You start realizing there's certain patterns, there's certain plays that work more than others.
So you have to ask, obviously, for the foundation. Why does this play work more than another?
And when you start discovering that is when the game starts to make more sense.
It stops being a series of blots that have no connection and starts having order.
"You have to do this and this to reach a certain result."
But well, that was at the beginning. It really was a very brute way of doing it,
a very spontaneous way without much order,
which has costed me a lot of work to polish and give it sequence, a coherent sequence.
But yeah. I remember people giving me 'carrilla' [teasing], like they say in my city. Like "This dude has notes on Smash, this is completely incoherent."
To be making pages and pages, and I had a notebook filled with pointers on Smash
But that was the only way I could see to progress.
And it's very curious that, at that moment, I was getting a lot of 'carrilla', I was judged a lot
that's why my friends told me "Hey what you're doing is madness, it's foolish."
And in some way they were right because I didn't have a goal
I played Smash for the simple pleasure of developing something
But it wasn't like, for example, now that there's tournaments that I can attend, in which one can win money, that I can travel to
Back then that didn't even exist. I didn't even think in doing anything of that
So there was no goal. I just did it because I liked it.
And if you put it like that, since it doesn't enter an institutional framework where you're really obtaining benefits
then it's taken as something foolish.
It was later on when what I did fitted and is now something that can be seen as beneficial,
and now it's not something foolish to the eyes of other people.
But really, I never thought of travellling anywhere, I just wanted to know this:
When I look at a Smash game, I want to understand exactly what is happening there.
If I don't understand what's happening there, if I see 10 plays and I don't know why those 10 plays were made
then I have no idea about what Smash is.
But the moment I see the 10 plays and I can tell you why each one of them is happening
then I understand Smash.

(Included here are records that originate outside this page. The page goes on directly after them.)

/-- A FIELD entry. -/
def Blk.fieldEntry (b : Blk) (v : Nat) (ms : List FieldMeas) (n : Nat) : SEntry :=
  match ms.find? (fun m => m.axis.val == n) with
  | some m =>
    let pol (i : Nat) : Bool := b.flag (Reg.AXS_AX_IN_CFG n) i
    let sts := [m.stepO.st false, m.dirO.st false, m.enaO.st false, m.irefO.st true, spSt m.spMv, m.limp.st (pol 3),
      m.limn.st (pol 4), m.home.st (pol 5)]
    (sts.any faulty, leBytes 1 n ++ sts.flatMap (leBytes 1) ++ zeros 1 ++ ohm16 m.stepO.ohm
      ++ leBytes 2 (if m.irefO.st true = 1 then 0xFFFF else min (m.irefO.ohm / 10) 0xFFFF) ++ sleBytes 2 m.spMv)
  | none => (false, leBytes 1 n ++ List.replicate 8 10 ++ zeros 1 ++ openBytes v (7 + n) 6)

/-- An STO entry. -/
def stoEntry (v : Nat) (ms : List StoMeas) (g : Nat) : SEntry :=
  match ms.find? (fun m => m.group.val == g) with
  | some m => (faulty (m.a.st false) || faulty (m.b.st false), leBytes 1 g ++ leBytes 1 (m.a.st false)
      ++ leBytes 1 (m.b.st false) ++ zeros 1 ++ ohm16 m.a.ohm ++ ohm16 m.b.ohm)
  | none => (false, leBytes 1 g ++ leBytes 1 10 ++ leBytes 1 10 ++ zeros 1 ++ openBytes v (55 + g) 4)

/-- An ENC entry: with ENC = SSI the clock pair is tested and B is not. -/
def Blk.encEntry (b : Blk) (v : Nat) (ms : List EncMeas) (n : Nat) : SEntry :=
  match ms.find? (fun m => m.axis.val == n) with
  | some m =>
    let ssi := b.encKind n == 3
    let sts := [m.a.st, if ssi then 10 else m.b.st, m.z.st, if ssi then m.clk.st else 10]
    let diff := min (min m.a.diff m.z.diff) (if ssi then m.clk.diff else m.b.diff)
    (sts.any faulty, leBytes 1 n ++ sts.flatMap (leBytes 1) ++ zeros 1 ++ leBytes 2 (min diff 0xFFFF))
  | none => (false, leBytes 1 n ++ List.replicate 4 10 ++ zeros 1 ++ openBytes v (67 + n) 2)

/-- R_A or R_B of an E-stop circuit: 0xFFFF open. -/
def CircuitMeas.r (x : CircuitMeas) : Bytes := if x.st = 1 then leBytes 2 0xFFFF else ohm16 x.ohm

/-- An ESTOP entry: loops 0-3, contactor monitors 4 and 5. -/
def estopEntry (v : Nat) (ls : List EstopMeas) (cs : List CmonMeas) (k : Nat) : SEntry :=
  let blank : SEntry := (false, leBytes 1 k ++ leBytes 1 10 ++ leBytes 1 10 ++ zeros 1 ++ openBytes v (115 + k) 4)
  if k < 4 then
    match ls.find? (fun m => m.loop.val == k) with
    | some m => (faulty m.a.st || faulty m.b.st, leBytes 1 k ++ leBytes 1 m.a.st ++ leBytes 1 m.b.st ++ zeros 1 ++ m.a.r ++ m.b.r)
    | none => blank
  else
    match cs.find? (fun m => m.m.val + 4 == k) with
    | some m => (m.isOpen, leBytes 1 k ++ leBytes 1 (b2n m.isOpen) ++ leBytes 1 10 ++ zeros 1
        ++ (if m.isOpen then leBytes 2 0xFFFF else ohm16 m.ohm) ++ openBytes v (115 + k) 2)
    | none => blank

/-- The ANT entry. -/
def Blk.antEntry (b : Blk) (v : Nat) (pIn : Option Int) : SEntry :=
  let bias := leBytes 1 (b.fld Reg.GNS_ANT_CFG 1 0)
  match pIn with
  | some p =>
    (faulty (antSt b.gns.ant), leBytes 1 (antSt b.gns.ant) ++ bias ++ leBytes 1 b.gns.ant ++ leBytes 1 b.gns.j
      ++ leBytes 2 b.gns.iMeas ++ sleBytes 2 p ++ leBytes 1 b.gns.gain ++ leBytes 1 b.engaged.length ++ zeros 6)
  | none => (false, leBytes 1 10 ++ openBytes v 121 9 ++ zeros 6)

/-- The heads of the HEADS item (R505): UP or SUSPECT, EN in the head table. -/
def Blk.surveyHeads (b : Blk) : List Nat :=
  (List.range 8).filter (fun h => ((b.head h).state == .up || (b.head h).state == .suspect)
    && (match b.pos.heads with | some t => (t.getD h {}).en | none => false))

/-- The pairs of heads used (R505): between two heads of the item, of which at least 8 frames arrived. -/
def Blk.headPairs (b : Blk) (ms : List HeadMeas) : List HeadMeas :=
  ms.filter (fun m => m.i != m.j && decide (8 ≤ m.frames) && b.surveyHeads.contains m.i.val
    && b.surveyHeads.contains m.j.val)

/-- A pair joins head `h`. -/
def HeadMeas.has (m : HeadMeas) (h : Nat) : Bool := m.i.val == h || m.j.val == h

/-- The heads that pairs join to those of `hs`, after `n` pairs in a row. -/
def joinedHeads (ps : List HeadMeas) : Nat → List Nat → List Nat
  | 0, hs => hs
  | n + 1, hs => joinedHeads ps n ((List.range 8).filter (fun h => hs.contains h
      || ps.any (fun m => m.has h && hs.any m.has)))

/-- The corrections x_h (ps) by least squares over the pairs (R505): the normal equations of m_ij = x_i − x_j with
x_REF = 0, or with Σ x_h = 0 over the heads `hs` that have a pair; none where they do not fix every x_h. -/
def headFit (ps : List HeadMeas) (hs : List Nat) (ref : Option Nat) : Option (List Rat) :=
  let coef (m : HeadMeas) (h : Nat) : Rat := if m.i.val = h then 1 else if m.j.val = h then -1 else 0
  let row (h : Nat) : List Rat :=
    hs.map (fun g => (ps.map (fun m => coef m h * coef m g)).sum + (match ref with
      | some r => if h = r ∧ g = r then 1 else 0
      | none => 1)) ++ [(ps.map (fun m => coef m h * m.mean)).sum]
  (gauss hs.length 0 [] (hs.map row)).map (fun m => m.map (fun r => r.getD hs.length 0))

/-- The square root to the nearest whole number. -/
def rootNear (r : Rat) : Nat := (isqrt64 (4 * r).floor.toNat + 1) / 2

/-- RESID of head `h` (R505): the RMS residual of its pairs under the corrections `x`. -/
def headRms (ps : List HeadMeas) (hs : List Nat) (x : List Rat) (h : Nat) : Nat :=
  let at' (g : Nat) : Rat := x.getD (hs.idxOf g) 0
  let mine := ps.filter (fun m => m.has h)
  rootNear ((mine.map (fun m => let r : Rat := m.mean - (at' m.i.val - at' m.j.val); r * r)).sum / mine.length)

/-- The correction and residual of head `h` (R505); none where the measurements do not fix it. -/
def headFix (ps : List HeadMeas) (ref : Nat) (h : Nat) : Option (Int × Nat) :=
  let hs := (List.range 8).filter (fun g => ps.any (fun m => m.has g))
  let named := decide (ref < 8)
  -- With a reference the heads joined to it form the system; without one all heads with a pair.
  let group := if named then joinedHeads ps 8 [ref] else hs
  let whole := named || hs.all (joinedHeads ps 8 (hs.take 1)).contains
  let mine := ps.filter (fun m => group.contains m.i.val)
  if whole && group.contains h then
    (headFit mine group (if named then some ref else none)).map (fun x =>
      (roundR (x.getD (group.idxOf h) 0), headRms mine group x h))
  else none

/-- A HEADS entry (R505). -/
def Blk.headEntry (b : Blk) (v ref : Nat) (ms : List HeadMeas) (h : Nat) : SEntry :=
  let x := b.head h
  let fix (st pairs : Nat) (a r : Bytes) : SEntry :=
    (faulty st, leBytes 1 h ++ leBytes 1 x.state.code ++ leBytes 1 st ++ leBytes 1 pairs ++ sleBytes 4 x.delay
      ++ sleBytes 4 x.delayUp ++ a ++ r ++ zeros 4)
  if !x.joined then fix 11 0 (openBytes v (122 + h) 4) (openBytes v (130 + h) 4)
  else
    let ps := b.headPairs ms
    let n := (ps.filter (fun m => m.has h)).length
    match headFix ps ref h with
    | some (c, r) =>
      if n = 0 then fix 10 0 (openBytes v (122 + h) 4) (openBytes v (130 + h) 4)
      else fix 0 (min n 255) (sleBytes 4 (b.sfld (Reg.HDL_HEAD_ASYM h) 31 0 + 2 * c)) (leBytes 4 r)
    | none => fix (if n = 0 then 10 else 0) (min n 255) (openBytes v (122 + h) 4) (openBytes v (130 + h) 4)

/-- The entry of the largest magnitude, the first of equals. -/
def largest : List Int → Int
  | [] => 0
  | x :: rest => if x.natAbs < (largest rest).natAbs then largest rest else x

/-- A MEMBERS entry (R506). -/
def Blk.memEntry (b : Blk) (v : Nat) (ms : List MemMeas) (mix : Nat) : SEntry :=
  let st := (b.member mix).state
  let l := b.link mix
  let fix (s flags : Nat) (tail : Bytes) : SEntry :=
    (faulty s, leBytes 1 mix ++ leBytes 1 st.code ++ leBytes 1 s ++ leBytes 1 l.osc ++ leBytes 2 l.cap ++ leBytes 1 flags
      ++ zeros 1 ++ tail ++ zeros 2)
  if st = .absent then fix 11 0 (openBytes v (138 + mix) 6)
  else match ms.find? (fun m => m.mix.val == mix && !m.offs.isEmpty) with
    | some m =>
      let eMax := largest m.offs
      -- Without a POS_VALID solution no range corrects the acknowledgements.
      let err : Option Int := if (b.member mix).located then some (largest m.gaps) else none
      let osc := decide (l.osc * 1024 < eMax.natAbs * 10 ∨ 20480 < eMax.natAbs)
      let gap := match err with | some g => decide (1000 < g.natAbs) | none => false
      fix (if osc || gap then 12 else 0) (b2n osc + 2 * b2n gap + 4 * b2n err.isNone)
        (sleBytes 2 eMax ++ (match err with | some g => sleBytes 2 g | none => leBytes 2 0x8000)
          ++ leBytes 2 m.offs.length)
    | none => fix 10 0 (openBytes v (138 + mix) 4 ++ zeros 2)

/-! ## The result (R503) -/

/-- Bytes of the eight sections. -/
def sectionBytes : List Nat := [56, 768, 96, 384, 48, 16, 192, 2048]

/-- The item of each section (R502). -/
def sectionItem : List Nat := [0, 1, 1, 2, 3, 4, 5, 6]

/-- Section `k` is part of a result for `items`. -/
def hasSection (items k : Nat) : Bool := bitOf items (sectionItem.getD k 0)

/-- Length of a result for `items`. -/
def resultBytes (items : Nat) : Nat :=
  64 + (((List.range 8).filter (hasSection items)).map (fun k => sectionBytes.getD k 0)).sum

/-- Offset of section `k`; 0 if not requested. -/
def sectionOff (items k : Nat) : Nat :=
  if hasSection items k then
    64 + (((List.range k).filter (hasSection items)).map (fun j => sectionBytes.getD j 0)).sum
  else 0

/-- The entries of section `k`: an item that was not run is given no measurements. -/
def Blk.sectionEntries (b : Blk) (s : Survey) (v done : Nat) (x : SurveyIn) (k : Nat) : List SEntry :=
  let ran (i : Nat) : Bool := bitOf done i
  match k with
  | 0 => (List.range 7).map (railEntry v (if ran 0 then x.rails else []))
  | 1 => (List.range 48).map (b.fieldEntry v (if ran 1 then x.field else []))
  | 2 => (List.range 12).map (stoEntry v (if ran 1 then x.sto else []))
  | 3 => (List.range 48).map (b.encEntry v (if ran 2 then x.enc else []))
  | 4 => (List.range 6).map (estopEntry v (if ran 3 then x.estop else []) (if ran 3 then x.cmon else []))
  | 5 => [b.antEntry v (if ran 4 then some x.pIn else none)]
  | 6 => (List.range 8).map (b.headEntry v s.refHead (if ran 5 then x.heads else []))
  | _ => (List.range 128).map (b.memEntry v (if ran 6 then x.members else []))

/-- A survey's result: N_FAULT and its bytes with the header CRC. -/
def Blk.surveyResult (b : Blk) (s : Survey) (done seq v : Nat) (x : SurveyIn) : Nat × Bytes :=
  let entries := ((List.range 8).filter (hasSection s.items)).flatMap (b.sectionEntries s v done x)
  let nFault := (entries.filter (fun e => e.1)).length
  let head := leBytes 4 0x56534C54 ++ leBytes 2 1 ++ leBytes 1 s.items ++ leBytes 1 done ++ leBytes 4 (resultBytes s.items)
    ++ leBytes 4 nFault ++ leBytes 8 s.optime ++ leBytes 4 b.pwr.pcc ++ leBytes 1 (b2n s.op.isSome) ++ zeros 3
    ++ leBytes 8 s.ft ++ leBytes 4 seq ++ (List.range 8).flatMap (fun k => leBytes 2 (sectionOff s.items k))
  let body := entries.flatMap (fun e => e.2)
  (nFault, head ++ leBytes 4 (crc32c (head ++ zeros 4 ++ body)).toNat ++ body)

And that for me, that mere fact for me is an enormous satisfaction.
–Interesting way of thinking. Times have changed, one could say, Arturo?
–Yes, completely. –A lot, a lot.
–Very well. So eventually, inevitably, Zarathustra had to come down from the mountain, with his serpent and his eagle, and his notebook filled with pointers
Apex 2014, you mentioned it. Can you tell me of other notable events you went to after that?
–Sure.
Really, since Apex the...
After Apex 2014 the entire community started heating up. Events started happening more often.

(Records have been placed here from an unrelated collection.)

/-- Recalibration, transmission reports and stop windows (R189, R326-R328): RECAL takes the asymmetry that MODE says and
asks for 64 new exchanges, HOLD outside SUSPECT is clamped and reported; a report other than SENT is counted; during a
stop every head that was asked for the window before is judged by its report, every head with air service is told the
window's positions that the stop met, and without a stop no window is kept. -/
def Obligations.HeadsAreRecalibratedAndReport : Prop :=
  (∀ (s : State) (h : Head8) (w : Word), s.blk.runs .hdl = true → s.blk.inSvc = true → w.getLsbD 0 = true →
    let x := s.blk.head h.val
    (w.getLsbD 1 = true → x.joined = true → Gives (.headRecalSet h w) s (fun b =>
      (b.head h.val).asym = (s.blk.reg (Reg.HDL_HEAD_ASYM h.val)).toInt ∧ (b.head h.val).recal = true ∧
      (b.head h.val).need = 64 ∧ (b.head h.val).fitSet = [] ∧ b.reg (Reg.HDL_HEAD_CTL h.val) = word 2 ∧
      (∀ k, k ≠ h.val → b.head k = s.blk.head k) ∧ s.blk.onlyIn [.hdl, .regs] b ∧
      s.blk.regsOnly [Reg.HDL_HEAD_CTL h.val] b)) ∧
    (∀ e, w.getLsbD 1 = false → x.state = .suspect → x.lastX = some e → Gives (.headRecalHold h w) s (fun b =>
      let a := unitsToPs (2 * (x.line.fleet e.t2 - e.t1)) - (2 * x.delay - x.asym)
      (b.head h.val).asym = a ∧ b.reg (Reg.HDL_HEAD_ASYM h.val) = sword a ∧ (b.head h.val).recal = true ∧
      (b.head h.val).need = 64 ∧ (∀ k, k ≠ h.val → b.head k = s.blk.head k) ∧ s.blk.onlyIn [.hdl, .regs] b ∧
      s.blk.regsOnly [Reg.HDL_HEAD_CTL h.val, Reg.HDL_HEAD_ASYM h.val] b)) ∧
    (w.getLsbD 1 = false → x.state ≠ .suspect → Gives (.headRecalHold h w) s (fun b =>
      b.hdl = s.blk.hdl ∧ s.blk.counts b Reg.SYS_CLAMP_COUNT ∧ s.blk.onlyIn [.evr, .mem, .regs] b))) ∧
  (∀ (s : State) (h : Head8) (frame : Bytes), s.blk.runs .hdl = true → Gives (.txReportRx h frame) s (fun b =>
    match s.blk.hlRx h.val 0x06 frame with
    | (none, b1) => b = b1
    | (some p, b1) => (byteAt p 4 ≠ 0 → b1.counts b Reg.HDL_LATE_COUNT ∧ b1.onlyIn [.regs] b) ∧
        (byteAt p 4 = 0 → 0xFFFFFF00 ≤ le p 0 4 →
          (b.head h.val).winSent = setBit (s.blk.head h.val).winSent (le p 0 4 % 2) ∧ b1.onlyIn [.hdl] b) ∧
        (byteAt p 4 = 0 → le p 0 4 < 0xFFFFFF00 →
          (∀ m, s.blk.air.links.any (fun q => q.1 == m) = true → (s.blk.link m).txid = le p 0 4 →
            (s.blk.link m).txHead = h.val →
            b.link m = { s.blk.link m with txAt := some ((s.blk.head h.val).line.toNs (le p 8 8)) }) ∧
          (∀ m, (s.blk.link m).txid ≠ le p 0 4 ∨ (s.blk.link m).txHead ≠ h.val → b.link m = s.blk.link m) ∧
          b1.onlyIn [.air] b))) ∧
  (∀ (s : State) (t : Nat), s.blk.runs .hdl = true →
    let g := t / 1000000 * 1000000
    let b0 := s.blk.moveTo (g - 48000)
    (s.blk.stopped = true → b0.windowMask g ≠ 0 → Gives (.stopWindow t) s (fun b =>
      b.hdl.window = some (t / 1000000 % 2 ^ 48) ∧ b.hdl.winMask = b0.windowMask g ∧
      (∀ h, h < 8 → s.blk.headAir h = true → (b.head h).winSent = 16 ∧ (b.head h).tx = (s.blk.head h).tx + 1 ∧
        ∃ rest raw, Out.head h 0x09 (s.blk.head h).tx (leBytes 6 (t / 1000000 % 2 ^ 48)
          ++ leBytes 1 (b0.windowMask g) ++ rest) raw ∈ b.out) ∧
      s.blk.onlyIn [.hdl, .inv, .out] b)) ∧
    (∀ h, h < 8 → s.blk.stopped = true → s.blk.hdl.window ≠ none → bitOf (s.blk.head h).winSent 4 = true →
      Gives (.stopWindow t) s (fun b => (b.head h).winMiss
        = if (s.blk.head h).winSent % 4 &&& s.blk.hdl.winMask = s.blk.hdl.winMask then 0
          else (s.blk.head h).winMiss + 1)) ∧
    (s.blk.stopped = false → Gives (.stopWindow t) s (fun b => b.hdl.window = none ∧ b.hdl.winMask = 0 ∧
      (∀ h, h < 8 → (b.head h).winMiss = 0) ∧ b.out = s.blk.out ∧ s.blk.onlyIn [.hdl, .inv] b)))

Firstly, the majors. The big events with all the Smash games and 64 is included.
Back then we didn't have a community as big to make a 64 event where we weren't annexed to Smash 4 and Melee
My next tournament I think was Apex 2015
There still wasn't a series of tournaments
but then Smash Con happens, Snosa happens, all in USA
I travel to Peru
because, it may be weird to many, but Peru in Smash 64 is one of the world powers
because, it may be weird to many, but Peru in Smash 64 is one of the world powers –Number one.
Could you tell me which are the world powers, from top to bottom?
–From top to bottom... right now it's uncertain. I could be massacred with sticks and stones if I named a #1 between Peru and Japan
We can say they're on par, but there hasn't been an encounter between them, so I can't give a definitive decision.
From there I think it could be Mexico, which, despite it's lack of community, despite not being a lot of players in Mexico, the level is very good in Mexico.
From there it could be... Chile or Brazil
–#4 and #5, ok.
–And then it's hard for me to place USA, which right now is in a delicate position,
if USA adds Isai, who you never know how to deal with because he's a person that you don't know how he will respond in tournament,
if you add Isai, USA's rank goes up a lot but...
I think that...
I think that... between Chile, Brazil and USA is more or less on par.